Here are the two basic implicit differentiation steps. Suppose you are differentiating with respect to x. Differentiate each side of the equation by treating y as an implicit function of x. This means you need to use the Chain Rule on terms that include y by multiplying by d y d x \frac{dy}{dx} dxdy.

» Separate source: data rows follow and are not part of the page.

-- ==== Sys2Proof/Machine/Tickets.lean ====
section
/-!
DEFINITION. The Ticket Unit: formation, suppression, the coalescing register, the outbox, drops, the move into the writer, the
consume index (spec/06).
-/

namespace Sys2Proof.Machine

/-! ## The outbox and drops -/

/-- The ticket mark of a line made absent if it still holds the kind (R139). -/
def clearMark (kind : FaultKind) (s : State) (l : LineNo) : State :=
  if (s.line l).ticketMark = some kind then s.setLine l { s.line l with ticketMark := none } else s

/-- The ticket marks a dropped ticket cleans up: only a line fault ticket's kind can stand in a mark (R139). -/
def cleanMarks (t : Ticket) (s : State) : State :=
  match t.kind with
  | .lineFault k => t.lines.foldl (clearMark k) s
  | .standingLoop | .restored | .headTimeout | .headError | .xpFault | .linkTimeout => s

/-- A ticket finds the outbox full and is lost: the drop counts increase, DROP is raised, the marks are cleaned up (R138, R139). -/
def dropTicket (t : Ticket) (s : State) : State :=
  cleanMarks t
    ({ s with droppedBefore := min 255 (s.droppedBefore + 1), droppedTotal := min 65535 (s.droppedTotal + 1) }.raiseFlag .drop)

/-- A ticket enters the outbox and takes its sequence number, or is dropped (R137). -/
def enterOutbox (t : Ticket) (s : State) : State :=
  if s.outbox.length < 8 then
    { s with outbox := s.outbox ++ [{ sequence := s.ticketSeq, ticket := t }], ticketSeq := s.ticketSeq + 1 }
  else dropTicket t s

/-! ## The coalescing register -/

/-- The open ticket closes and enters the outbox; the timer stops; an empty register closes nothing (R135, R136). -/
def closeRegister (s : State) : State :=
  match s.register with
  | some t => enterOutbox t { s with register := none, coalescing := none }
  | none => s

/-- A mergeable ticket opens the register and the coalescing timer starts (R132). -/
def openRegister (t : Ticket) (s : State) : State :=
  { s with register := some t, coalescing := some (s.limit Anchor.coalescingWindow) }

/-- A ticket joins the open ticket: same kind, same group, its line above the last (R133). -/
def Ticket.joins (t o : Ticket) : Bool :=
  o.kind == t.kind && o.group == t.group &&
    (match o.lines.getLast?, t.lines.head? with
     | some last, some l => decide (last < l)
     | _, _ => false)

/-- The open ticket with a ticket's line appended; its origin becomes DESK if the appended line's test is of class DESK, its epoch
and detail are kept (R132, R133). -/
def Ticket.append (o t : Ticket) : Ticket :=
  { o with lines := o.lines ++ t.lines, origin := if t.origin == .desk then .desk else o.origin }

/-- A mergeable ticket reaches the register (R132–R134). -/
def reachRegister (t : Ticket) (s : State) : State :=
  match s.register with
  | none => openRegister t s
  | some o => if t.joins o then openRegister (o.append t) s else openRegister t (closeRegister s)

/-- The four mergeable kinds (R125). -/
def TicketKind.mergeable : TicketKind → Bool
  | .lineFault .short | .lineFault .ground | .lineFault .openWire | .restored => true
  | .lineFault .hazard | .lineFault .foreignVoltage | .lineFault .highLoop | .lineFault .unbalanced => false
  | .standingLoop | .headTimeout | .headError | .xpFault | .linkTimeout => false

/-- A formed ticket goes to the register or to the outbox (R131). -/
def routeTicket (t : Ticket) (s : State) : State :=
  if t.kind.mergeable then reachRegister t s else enterOutbox t s

/-! ## Forming tickets -/

/-- The origin a test's class gives a ticket (Table 6-2). -/
def TestClass.origin : TestClass → TicketOrigin
  | .desk => .desk
  | .sweep => .sweep

/-- A ticket of a line, formed in the present epoch (R126). -/
def lineTicket (s : State) (kind : TicketKind) (origin : TicketOrigin) (l : LineNo) (detail : TicketDetail) : Ticket :=
  { kind := kind, origin := origin, epoch := s.epoch, group := some (groupOf l), lines := [l], detail := detail }

/-- A FAIL or HAZARD verdict forms a line fault ticket unless the line's mark already holds the kind: the mark is set, the line is
counted in its group, and the ticket is routed (R127, R148). The mark is set before the routing: where the routed ticket closes a ticket
of the same kind and line that is dropped, the drop clears the mark just set, the model's choice (R11, R132, R139; log 28). -/
def formLineFault (l : LineNo) (kind : FaultKind) (cls : TestClass) (steps : StepRecords) (s : State) : State :=
  if (s.line l).ticketMark = some kind then s
  else
    routeTicket (lineTicket s (.lineFault kind) cls.origin l (.steps steps))
      (countLine l (s.setLine l { s.line l with ticketMark := some kind }))

/-- A PASS on a marked line forms a RESTORED ticket and the mark becomes absent (R128). -/
def formRestored (l : LineNo) (cls : TestClass) (steps : StepRecords) (s : State) : State :=
  match (s.line l).ticketMark with
  | some _ =>
    routeTicket (lineTicket s .restored cls.origin l (.steps steps)) (s.setLine l { s.line l with ticketMark := none })
  | none => s

/-- The verdict of a completed test reaches the Ticket Unit (R127, R128). -/
def takeVerdict (l : LineNo) (v : Verdict) (cls : TestClass) (steps : StepRecords) (s : State) : State :=
  match v with
  | .pass => formRestored l cls steps s
  | .fail k => formLineFault l k cls steps s
  | .hazard => formLineFault l .hazard cls steps s

/-- A standing loop handed over by the sweep: the ticket goes to the outbox and the loop mark is set (R129). -/
def formStandingLoop (l : LineNo) (age : BitVec 8) (s : State) : State :=
  routeTicket (lineTicket s .standingLoop .sweep l (.age age)) (s.setLine l { s.line l with loopMark := true })

/-- An equipment event forms an equipment ticket; one that arises while no anchor is in force is not handed over (R130). -/
def equipmentEvent (kind : TicketKind) (c : EventContext) (s : State) : State :=
  if s.anchor.isSome then
    routeTicket
      { kind := kind, origin := .equipment, epoch := s.epoch, group := c.line.map groupOf, lines := [], detail := .context c } s
  else s

/-! ## The ticket ring -/

/-- Tickets in the ring: produce minus consume, modulo 65536 (R141). -/
def State.ringFill (s : State) : Nat := (s.produce - s.consume).toNat

/-- The four conditions of R141. -/
def State.moveReady (s : State) : Bool :=
  !s.outbox.isEmpty && !s.ticketInWriter && decide (s.ringFill < s.limit Anchor.ticketSize) && decide (3 ≤ s.freeGeneral)

/-- The oldest outbox ticket moves into a general writer entry, addressed to the slot of the produce index; it takes the
dropped-before count, which becomes 0 (R140, R141). -/
def moveTicket (s : State) : State :=
  match s.outbox with
  | [] => s
  | q :: qs =>
    if s.moveReady then
      { s with outbox := qs, droppedBefore := 0 }.pushEntry (.ticket s.produce q.sequence s.droppedBefore q.ticket)
    else s

/-- An offered consume index is accepted when it lies in the window: produce minus c at most the ring size, or the ring size less
1 while a ticket is in the writer; any other is ignored (R143). -/
def offerConsume (a : Anchor) (data : Word) (s : State) : State :=
  let c : Count16 := data.setWidth 16
  let room := if s.ticketInWriter then a.ticketSize - 1 else a.ticketSize
  if (s.produce - c).toNat ≤ room then { s with consume := c } else s

/-- TICKET_MOVE (R141). -/
def execTicketMove (s : State) : Host.Outcome State Fault Refusal := .next (finish s (moveTicket s))

/-- COALESCING_TIMER_EXPIRY: the open ticket closes and enters the outbox (R135); the timer runs only while the register is open. -/
def execCoalescingTimerExpiry (s : State) : Host.Outcome State Fault Refusal :=
  match s.coalescing with
  | some _ => .next (finish s (closeRegister s))
  | none => .next s

end Sys2Proof.Machine
end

What is the solution of a differential equation in implicit form? ›

A relation F(x,y)=0 is said to be an implicit solution of a differential equation involving x, y, and derivatives of y with respect to x if F(x,y)=0 defines one or more explicit solutions of the differential equation.

What is the implicit difference equation? ›

In the case of deterministic, an implicit difference equation (IDE) can be described in the form AnX(n+1)=BnX(n)+qn,n∈N,(1) where A n , B n ∈ R d × d , X ( n ) , q n ∈ R d and A n may be a singular matrix.

Top Articles
Latest Posts
Article information

Author: Sen. Ignacio Ratke

Last Updated:

Views: 6414

Rating: 4.6 / 5 (56 voted)

Reviews: 87% of readers found this page helpful

Author information

Name: Sen. Ignacio Ratke

Birthday: 1999-05-27

Address: Apt. 171 8116 Bailey Via, Roberthaven, GA 58289

Phone: +2585395768220

Job: Lead Liaison

Hobby: Lockpicking, LARPing, Lego building, Lapidary, Macrame, Book restoration, Bodybuilding

Introduction: My name is Sen. Ignacio Ratke, I am a adventurous, zealous, outstanding, agreeable, precious, excited, gifted person who loves writing and wants to share my knowledge and understanding with you.